-- ==== Sys2Proof/Machine/Queue.lean ====
section
/-! DEFINITION. Launch queues and their packets (R28-R32, R38, R346-R349), process-group tables (R356, R357), and
the service kernel's placing, pre-emption and restoring of contexts (R32, R36, R334-R336). -/

namespace Sys2Proof.Machine

/-! ### Addresses -/

/-- Where host memory stands in the physical map (assumption 22). -/
def hostBase : Nat := 0x8000000000000

/-- A service access to an address of a context: its key, and whether the page is coherent. -/
def State.ctxKey (s : State) (ctx : Nat) (acc : Acc) (va : Nat) : Option (Nat × Bool × State) :=
  match s.translate ctx false acc va with
  | (.ok k e, s) => some (k, pteCoh e, s)
  | _ => none

/-- An address of a queue's descriptor or ring: virtual in its context, or physical in host memory. -/
def State.asKey (s : State) (ctx : Nat) (phys : Bool) (acc : Acc) (va : Nat) : Option (Nat × Bool × State) :=
  if phys then (if va < 2 ^ 51 then some (hostBase + va, true, s) else none) else s.ctxKey ctx acc va

def State.qKey (s : State) (q : Queue) (acc : Acc) (va : Nat) : Option (Nat × Bool × State) := s.asKey q.asp q.phys acc va

def State.queue? (s : State) (n : Nat) : Option Queue := s.queues.find? fun q => q.num == n

def State.setQueue (s : State) (q : Queue) : State := { s with queues := s.queues.map fun x => if x.num == q.num then q else x }

/-- The home col of a queue (R346). -/
def Queue.home (q : Queue) : Nat := q.num / 64

/-- The fields of a packet (R347). -/
def Queue.kind (q : Queue) : Nat := field q.pkt 0 1
def Queue.acq (q : Queue) : Nat := bitsOf (field q.pkt 0 4) 11 9
def Queue.rel (q : Queue) : Nat := bitsOf (field q.pkt 0 4) 14 12
def Queue.word (q : Queue) (off : Nat) : Nat := field q.pkt off 8

/-! ### Registration (R346, R427) -/

/-- The phase bit that a slot's header must hold before registration: opposite to that of the first index at or
after the starting one that maps to it. -/
def emptyPhase (n start slot : Nat) : Bool :=
  let i := start + (slot + 2 ^ n - start % 2 ^ n) % 2 ^ n
  !(i % 2 ^ 32).testBit n

/-- No slot of a ring holds a packet; none where a slot cannot be read. -/
def State.ringEmpty (s : State) (ctx : Nat) (phys : Bool) (ring n start : Nat) : Option Bool :=
  (List.range (2 ^ n)).foldl (fun x j => x.bind fun ok =>
    (s.asKey ctx phys .read (ring + 64 * j)).map fun (k, coh, s) => ok && coh && (readByte s.mem (k + 1)).getLsbD 0 == emptyPhase n start j) (some true)

/-- The queue that a descriptor describes, under no number yet; none where R346 refuses it. -/
def queueOf (b : List Byte) (desc : Nat) (phys : Bool) : Option Queue :=
  let ring := field b 0 8
  let n := field b 8 1
  if desc % 64 = 0 ∧ 4 ≤ n ∧ n ≤ 16 ∧ field b 9 1 ≤ 31 ∧ ring % (64 * 2 ^ n) = 0 ∧ field b 14 2 ≤ 1 ∧ field b 24 8 = 0 ∧ field b 32 32 = 0 then
    some { num := 0, ctx := field b 12 2, desc := desc, phys := phys, ring := ring, n := n, level := field b 9 1
           idx := BitVec.ofNat 32 (field b 16 4), err := field b 14 2 == 1 }
  else none

/-- The local number of a queue on its home col: its own when it is registered again, else the least free one. -/
def State.queueNum (s : State) (old : Option Queue) (home : Nat) : Option Nat :=
  match old with
  | some q => some q.num
  | none => ((List.range 64).find? fun i => (s.queue? (home * 64 + i)).isNone).map fun i => home * 64 + i

/-- Registration, by a caller whose own context the descriptor must name, or by the host: the queue's number, or none where it is
refused. A queue of the same descriptor is registered again, unless a packet of it is in progress. -/
def State.register (s : State) (asp : Nat) (phys own : Bool) (desc : Nat) : Option (Nat × State) :=
  (s.asKey asp phys .write desc).bind fun (k, coh, s) =>
    (queueOf (readBytes s.mem k 64) desc phys).bind fun q =>
      let home := (s.ctxD q.ctx).chome % 48
      let old := s.queues.find? fun x => x.ctx == q.ctx && x.asp == asp && x.desc == desc && x.phys == phys
      if !coh || (own && q.ctx != asp) || (old.any fun x => x.ph != .idle) || s.ringEmpty asp phys q.ring q.n q.idx.toNat != some true then none
      else
        (s.queueNum old home).map fun num =>
          let s := s.storeBytes (.col home) true (k + 10) (toLE 2 num)
          let c := s.col home
          let s := s.setCol home { c with qdesc := if h : num % 64 < 64 then c.qdesc.set (num % 64) (BitVec.ofNat 64 desc) h else c.qdesc }
          (num, { s with queues := s.queues.filter (fun x => x.num != num) ++ [{ q with num := num, asp := asp }] })

def execQopen (s : State) : Out State :=
  callStep 0x43 s fun q _ c s =>
    let desc := q.arg64 0
    match s.userKeys c.ctx .write desc 64 with
    | none => some (s.answer q (-7))
    | some (_, s) =>
      match s.register c.ctx false true desc with
      | some (n, s) => some (s.answer q n)
      | none => some (s.answer q (-2))

/-! ### Host command blocks (R427) -/

/-- A command completes: its result in the block, the count of completed commands, the event. -/
def State.hostDone (s : State) (c : HostCmd) (x : Int) : State :=
  let s := s.storeBytes (.col 0) true (hostBase + c.at_ + 112) (toLE 4 c.tag ++ toLE 4 0 ++ toLE 8 (wrapTo 64 x))
  ({ s with mod := { s.mod with hcmds := s.mod.hcmds + 0x100000000 } } : State).hostEvent 0

/-! ### The steps of a packet (R30, R31, R348) -/

/-- The bytes that R347 leaves zero in a packet of a kind: offsets and lengths. -/
def zeroFields : Nat → List (Nat × Nat)
  | 1 => [(4, 4), (42, 22)]
  | 2 | 3 | 4 => [(4, 4), (24, 40)]
  | _ => [(4, 12), (32, 32)]

/-- A packet's header and zero bytes. -/
def packetOk (b : List Byte) : Bool :=
  let h := field b 0 4
  decide (h < 2 ^ 15) && decide (1 ≤ field b 0 1) && decide (field b 0 1 ≤ 5) && decide (bitsOf h 11 9 ≤ 6) && decide (bitsOf h 14 12 ≤ 6) &&
  (zeroFields (field b 0 1)).all fun z => field b z.1 z.2 == 0

/-- PKTSTART and PKTDONE (R388). -/
def State.tracePacket (s : State) (q : Queue) (kind status launch : Nat) : State :=
  s.traceCol q.ctx q.home kind (toLE 2 q.ctx ++ toLE 2 q.num ++ toLE 4 q.idx.toNat ++ toLE 1 q.kind ++ toLE 1 status ++ toLE 2 launch ++ toLE 4 0)

def QPhase.launch : QPhase → Nat
  | .taken n => n
  | .running n _ => n
  | _ => 0

/-- The level of a context: that of the highest queue with a RESUME in progress (R32). -/
def State.relevel (s : State) (ctx : Nat) : State :=
  let l := s.queues.foldl (fun m q => match q.ph with
    | .running _ _ => if q.ctx = ctx then max m q.level else m
    | _ => m) 0
  s.putCtx { s.ctxD ctx with clevel := BitVec.ofNat 64 l }

/-- The queue stops at its packet (R348). -/
def State.stopQueue (s : State) (q : Queue) (cause detail : Nat) : State :=
  let s := match s.qKey q .write q.desc with
    | some (k, _, s) => s.storeBytes (.col q.home) true (k + 14) (toLE 2 1 ++ (readBytes s.mem (k + 16) 4) ++ toLE 4 q.idx.toNat)
    | none => s
  let s := s.hostEvent 1
  let r : EvRec := { code := 0x24, cause := cause, flags := 32, ctx := q.ctx, seq := q.num, pc := q.idx.setWidth 64, d40 := BitVec.ofNat 64 detail
                     d56 := BitVec.ofNat 64 s.time }
  let s := if q.ph = .idle then s else s.tracePacket q 0x51 1 q.ph.launch
  let s := ((s.setQueue { q with err := true, ph := .idle, unreg := none }).deliver q.ctx r).countFault (q.home / 12) 0x24
  -- a removal that waited for the packet is over with it
  (q.unreg.map fun c => ({ s with queues := s.queues.filter fun x => x.num != q.num } : State).hostDone c 0).getD s

/-- A coherent store by the queue's col at REL: what it makes visible is what the col and the packet's groups have
stored, and the groups that those continue, at the scope relative to each (R31, R152). -/
def State.relStore (s : State) (q : Queue) (coh : Bool) (key : Nat) (bs : List Byte) : State :=
  let s := s.storeBytes (.col q.home) coh key bs
  if q.gids.isEmpty then s
  else
    { s with streams := s.streams.tag key bs.length (q.gids.flatMap fun p => (p.who :: assocD s.streams.kin p.who []).map fun w =>
      { party := p, writer := w, ver := s.streams.ver, scope := q.rel }) }

/-- SEMSIG at REL by the queue's col: none where the counter cannot be accessed yet. -/
def State.signal (s : State) (q : Queue) (va x : Nat) : Option State :=
  if va % 8 ≠ 0 then none
  else (s.ctxKey q.ctx .atomic va).map fun (k, coh, s) => s.relStore q coh k (toLE 8 (readLE s.mem k 8 + x))

/-- The packet in progress is done: REL, the completion signal, the read index (R348 steps 3 to 5). -/
def State.packetDone (s : State) (q : Queue) : Option State :=
  -- REL of a RESUME is relative to its groups; every access of theirs, and of their engines, has its place
  let s := if q.kind = 1 then s.placeAll else s.fenceStreams (.col q.home) q.rel
  let sig := if (q.kind = 1 ∨ q.kind = 5) ∧ q.word 16 ≠ 0 then s.signal q (q.word 16) (q.word 24) else some s
  sig.bind fun s =>
    (s.qKey q .write q.desc).map fun (k, coh, s) =>
      let s := s.relStore q coh (k + 16) (toLE 4 (q.idx + 1).toNat)
      let s := s.tracePacket q 0x51 0 q.ph.launch
      let s := s.setQueue { q with idx := q.idx + 1, ph := .idle, pkt := [], img := [], gids := [] }
      let s := if q.kind = 1 then s.relevel q.ctx else s
      match q.unreg with
      | some c => ({ s with queues := s.queues.filter fun x => x.num != q.num } : State).hostDone c 0
      | none => s

/-- The col reads the slot at the read index (R29, R30), and applies ACQ (R31). -/
def State.readSlot (s : State) (q : Queue) : State :=
  if q.err || q.ph != .idle || s.mod.boot != .ready then s
  else
    match s.qKey q .read (q.ring + 64 * (q.idx.toNat % 2 ^ q.n)) with
    | none => s
    | some (k, coh, s) =>
      let b := s.loadBytes (.col q.home) coh k 64
      if (field b 0 4).testBit 8 != q.idx.toNat.testBit q.n then s
      else if !packetOk b then s.stopQueue { q with pkt := b } 1 0
      else
        let s := s.learn (.col q.home) k 64
        let c := s.ctxD q.ctx
        let launch := if field b 0 1 = 1 then c.launches else 0
        let s := if field b 0 1 = 1 then s.putCtx { c with launches := (c.launches + 1) % 2 ^ 16 } else s
        let q := { q with pkt := b, ph := .taken launch }
        -- the scope of a RESUME is relative to the groups that it places
        let s := if q.kind = 1 then s else s.fenceStreams (.col q.home) q.acq
        (s.setQueue q).tracePacket q 0x50 0 launch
----
* _What to do_: The entries above hold the needed span. Transcribe exactly the lines from the one with "let s := s.tracePacket" to the one with "ph := .taken", both included.

* _Task answer_:
      let s := s.tracePacket q 0x51 0 q.ph.launch
      let s := s.setQueue { q with idx := q.idx + 1, ph := .idle, pkt := [], img := [], gids := [] }
      let s := if q.kind = 1 then s.relevel q.ctx else s
      match q.unreg with
      | some c => ({ s with queues := s.queues.filter fun x => x.num != q.num } : State).hostDone c 0
      | none => s

/-- The col reads the slot at the read index (R29, R30), and applies ACQ (R31). -/
def State.readSlot (s : State) (q : Queue) : State :=
  if q.err || q.ph != .idle || s.mod.boot != .ready then s
  else
    match s.qKey q .read (q.ring + 64 * (q.idx.toNat % 2 ^ q.n)) with
    | none => s
    | some (k, coh, s) =>
      let b := s.loadBytes (.col q.home) coh k 64
      if (field b 0 4).testBit 8 != q.idx.toNat.testBit q.n then s
      else if !packetOk b then s.stopQueue { q with pkt := b } 1 0
      else
        let s := s.learn (.col q.home) k 64
        let c := s.ctxD q.ctx
        let launch := if field b 0 1 = 1 then c.launches else 0
        let s := if field b 0 1 = 1 then s.putCtx { c with launches := (c.launches + 1) % 2 ^ 16 } else s
        let q := { q with pkt := b, ph := .taken launch }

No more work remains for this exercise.